LOS ANGELES (AP) - The cheers began even before Vin Scully stepped onto the field. One year removed from the broadcast booth, his job Wednesday night was to throw out the ceremonial first pitch before Game 2 of the World Series.
Scully walked out with a microphone in his right hand and a baseball in his left. Fitting for the man who provided the soundtrack for Dodger games for 67 years, first in Brooklyn and then in los Angeles.
“Somewhere up in heaven Duke Snider, Jackie Robinson, Roy Campanella and Gil Hodges are laughing their heads off,” Scully told the crowd. “Look at who’s throwing out the first ball at the World Series!”
Scully, who turns 90 next month, has always enjoyed a good yarn. As he took the mound he began spinning one, much to the delight of the big crowd.
First, there was no catcher to take his throw. Then Steve Yeager, a Dodger favorite for 14 years, came out of the dugout to take his place behind home plate.
“It must be terrifying for you to look out here and see me,” he told Yeager. “I must warn you. I worked all week playing catch with my wife and she said I had good stuff.”
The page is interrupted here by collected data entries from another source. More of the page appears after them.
-- ==== Sys2Proof/Laws/Sorted.lean ====
section
/-! SUPPORT. The shared operations that write the Client Table, the Peer Table, the Flow Table or the presence map keep their
indexes rising. -/

namespace Sys2Proof.Machine

theorem tablesSorted_iff {s : State} :
    tablesSorted s = true ↔ tabSorted s.rc.clients = true ∧ tabSorted s.bu.peers = true ∧ tabSorted s.fc.flows = true ∧
      tabSorted s.ie.presence = true := by
  simp [tablesSorted, and_assoc]

/-- An operation that leaves the four tables as they were keeps them in their form. -/
theorem tablesSorted_of_eq {s t : State} (h : tablesSorted s = true) (hc : t.rc.clients = s.rc.clients)
    (hp : t.bu.peers = s.bu.peers) (hf : t.fc.flows = s.fc.flows) (hm : t.ie.presence = s.ie.presence) :
    tablesSorted t = true := by
  simpa [tablesSorted, hc, hp, hf, hm] using h

variable {s : State} (h : tablesSorted s = true)
include h

theorem setClients_sorted {t : Table Client} (ht : tabSorted t = true) : tablesSorted (setClients t s) = true :=
  tablesSorted_iff.2 ⟨ht, (tablesSorted_iff.1 h).2⟩

theorem setPeers_sorted {t : Table Peer} (ht : tabSorted t = true) : tablesSorted (setPeers t s) = true :=
  tablesSorted_iff.2 ⟨(tablesSorted_iff.1 h).1, ht, (tablesSorted_iff.1 h).2.2⟩

theorem setFc_sorted {x : Fc} (hx : tabSorted x.flows = true) : tablesSorted (s.setFc x) = true :=
  tablesSorted_iff.2 ⟨(tablesSorted_iff.1 h).1, (tablesSorted_iff.1 h).2.1, hx, (tablesSorted_iff.1 h).2.2.2⟩

theorem setIe_sorted {x : Ie} (hx : tabSorted x.presence = true) : tablesSorted (s.setIe x) = true :=
  tablesSorted_iff.2 ⟨(tablesSorted_iff.1 h).1, (tablesSorted_iff.1 h).2.1, (tablesSorted_iff.1 h).2.2.1, hx⟩

theorem putClient_sorted (i : Nat) (c : Client) : tablesSorted (putClient i c s) = true :=
  setClients_sorted h (tabSorted_tabSet i c (tablesSorted_iff.1 h).1)

theorem modClient_sorted (i : Nat) (f : Client → Client) : tablesSorted (modClient i f s) = true := by
  unfold modClient
  split
  · exact putClient_sorted h i _
  · exact h

theorem removeFlowsOf_sorted (i : Nat) : tablesSorted (removeFlowsOf i s) = true :=
  modClient_sorted (setFc_sorted h (tabSorted_filter _ (tablesSorted_iff.1 h).2.2.1)) i _

theorem emptyFlows_sorted : tablesSorted (emptyFlows s) = true :=
  setClients_sorted (setFc_sorted (x := dropGames 0 s.now { s.fc with flows := [] }) h rfl)
    (tabSorted_tabMap _ (tablesSorted_iff.1 h).1)

theorem removeClient_sorted (i : Nat) : tablesSorted (removeClient i s) = true := by
  have k := tablesSorted_iff.1 (removeFlowsOf_sorted h i)
  exact tablesSorted_iff.2 ⟨tabSorted_tabErase i k.1, k.2⟩

theorem toRole_sorted (i : Nat) (r : Role) (f : Client → Client) : tablesSorted (toRole i r f s) = true := by
  have k := modClient_sorted h i (fun c => f (changeRole s.sl.params s.now r c))
  unfold toRole
  split
  · exact k
  · exact tablesSorted_of_eq k rfl rfl rfl rfl

theorem offerFill_sorted : tablesSorted (offerFill s) = true := by
  obtain ⟨l, q, -, hf⟩ := offerFill_offered s
  rw [hf]
  exact tablesSorted_of_eq h rfl rfl rfl rfl

end Sys2Proof.Machine
end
With the crowd on its feet, Scully started his windup. Then he suddenly stopped.
“I think I hurt my rotator cuff. I can’t do it,” he said. “I apologize. I’m really saddened. But like all managers in this game, I’m going to go to the bullpen. I need a left-hander. Is there a left-hander down here?”
Turns out there was. His name was Fernando Valenzuela and he was the reason Fernandomania was all the rage in the 1980s.
Vinny being Vinny, he couldn’t let Valenzuela take the mound without talking about his career and delivering some stats.
“Can you imagine, one year he had eight shutouts, another year when he won 21 games, and he had 20 complete games,” Scully said. “I feel like I’m almost defiling the mound. I’m going to get out of the way. Fernando, see if you can get one over for me.”
The lefty who beat the Yankees in the 1981 World Series at the age of 20 delivered a strike to Yeager, and he and Scully walked off the mound to thunderous applause. Valenzuela still works for the team as a Spanish language broadcaster.
Scully began broadcasting Dodger games in 1950 in Brooklyn and moved with the team to Los Angeles in 1958. For decades his voice reverberated through Dodger stadium as fans listened to him on transistor radios.
Scully retired at the end of last season and resisted calls to do an inning or two of the World Series broadcast, saying it would not be his place.
On the mound Wednesday night it was his place, though, to give Dodger fans one last listen and one lasting memory.